Segment Start: Supplied data

-- ==== Sys2Proof/Machine/Alu.lean ====
section
/-! DEFINITION. Register and ALU instructions (43_alu.md). Operands are read from the state at the start, writes are
applied in the order the rule lists them, the later one winning when X = 15 (R89, R143). -/

namespace Sys2Proof.Machine

/-- `x[X] <- b; Next`. -/
def State.load (s : State) (x : Reg) (b : Byte) : Host.Outcome State Fault Refusal := .next (s.setReg x b).advance

/-- `x[X] <- result; x[15] <- f; Next`: the order of `8XY4`, `8XY5`, `8XY7` (R143). -/
def State.loadThenFlag (s : State) (x : Reg) (result f : Byte) : Host.Outcome State Fault Refusal :=
  .next ((s.setReg x result).setReg .vf f).advance

/-- `x[15] <- f; x[X] <- result; Next`: the order of `8XY6`, `8XYE` (R143). -/
def State.flagThenLoad (s : State) (x : Reg) (result f : Byte) : Host.Outcome State Fault Refusal :=
  .next ((s.setReg .vf f).setReg x result).advance

/-- `6XNN` (R130). -/
def execLdImm (x : Reg) (nn : Byte) (s : State) : Host.Outcome State Fault Refusal := s.load x nn

/-- `7XNN` (R131): no flag. -/
def execAddImm (x : Reg) (nn : Byte) (s : State) : Host.Outcome State Fault Refusal := s.load x (s.reg x + nn)

/-- `8XY0` (R132). -/
def execLdReg (x y : Reg) (s : State) : Host.Outcome State Fault Refusal := s.load x (s.reg y)

/-- `8XY1` (R133). -/
def execOr (x y : Reg) (s : State) : Host.Outcome State Fault Refusal := s.load x (s.reg x ||| s.reg y)

/-- `8XY2` (R134). -/
def execAnd (x y : Reg) (s : State) : Host.Outcome State Fault Refusal := s.load x (s.reg x &&& s.reg y)

/-- `8XY3` (R135). -/
def execXor (x y : Reg) (s : State) : Host.Outcome State Fault Refusal := s.load x (s.reg x ^^^ s.reg y)

/-- `8XY4` (R136). -/
def execAdd (x y : Reg) (s : State) : Host.Outcome State Fault Refusal :=
  s.loadThenFlag x (s.reg x + s.reg y) (carryOut (s.reg x) (s.reg y))

/-- `8XY5` (R137). -/
def execSub (x y : Reg) (s : State) : Host.Outcome State Fault Refusal :=
  s.loadThenFlag x (s.reg x - s.reg y) (noBorrow (s.reg x) (s.reg y))

/-- `8XY6` (R138): the source is VY. -/
def execShr (x y : Reg) (s : State) : Host.Outcome State Fault Refusal :=
  s.flagThenLoad x (s.reg y >>> 1) (lowBit (s.reg y))

/-- `8XY7` (R139). -/
def execSubn (x y : Reg) (s : State) : Host.Outcome State Fault Refusal :=
  s.loadThenFlag x (s.reg y - s.reg x) (noBorrow (s.reg y) (s.reg x))

/-- `8XYE` (R140): the source is VY. -/
def execShl (x y : Reg) (s : State) : Host.Outcome State Fault Refusal :=
  s.flagThenLoad x (s.reg y <<< 1) (highBit (s.reg y))

/-- `CXNN` (R141), with the draw of this cycle (R92). -/
def execRnd (x : Reg) (nn : Byte) (s : State) : Host.Outcome State Fault Refusal :=
  s.drawUsed.load x (nn &&& s.draw)

end Sys2Proof.Machine
end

Segment End: Supplied data

**Aim of the exercise**: Repeat exactly, please, each line from the beginning of the data through the line with "result).setReg .vf f).advance" in it, and only those lines.

**Result for this task**:
-- ==== Sys2Proof/Machine/Alu.lean ====
section
/-! DEFINITION. Register and ALU instructions (43_alu.md). Operands are read from the state at the start, writes are
applied in the order the rule lists them, the later one winning when X = 15 (R89, R143). -/

namespace Sys2Proof.Machine

/-- `x[X] <- b; Next`. -/
def State.load (s : State) (x : Reg) (b : Byte) : Host.Outcome State Fault Refusal := .next (s.setReg x b).advance

/-- `x[X] <- result; x[15] <- f; Next`: the order of `8XY4`, `8XY5`, `8XY7` (R143). -/
def State.loadThenFlag (s : State) (x : Reg) (result f : Byte) : Host.Outcome State Fault Refusal :=
  .next ((s.setReg x result).setReg .vf f).advance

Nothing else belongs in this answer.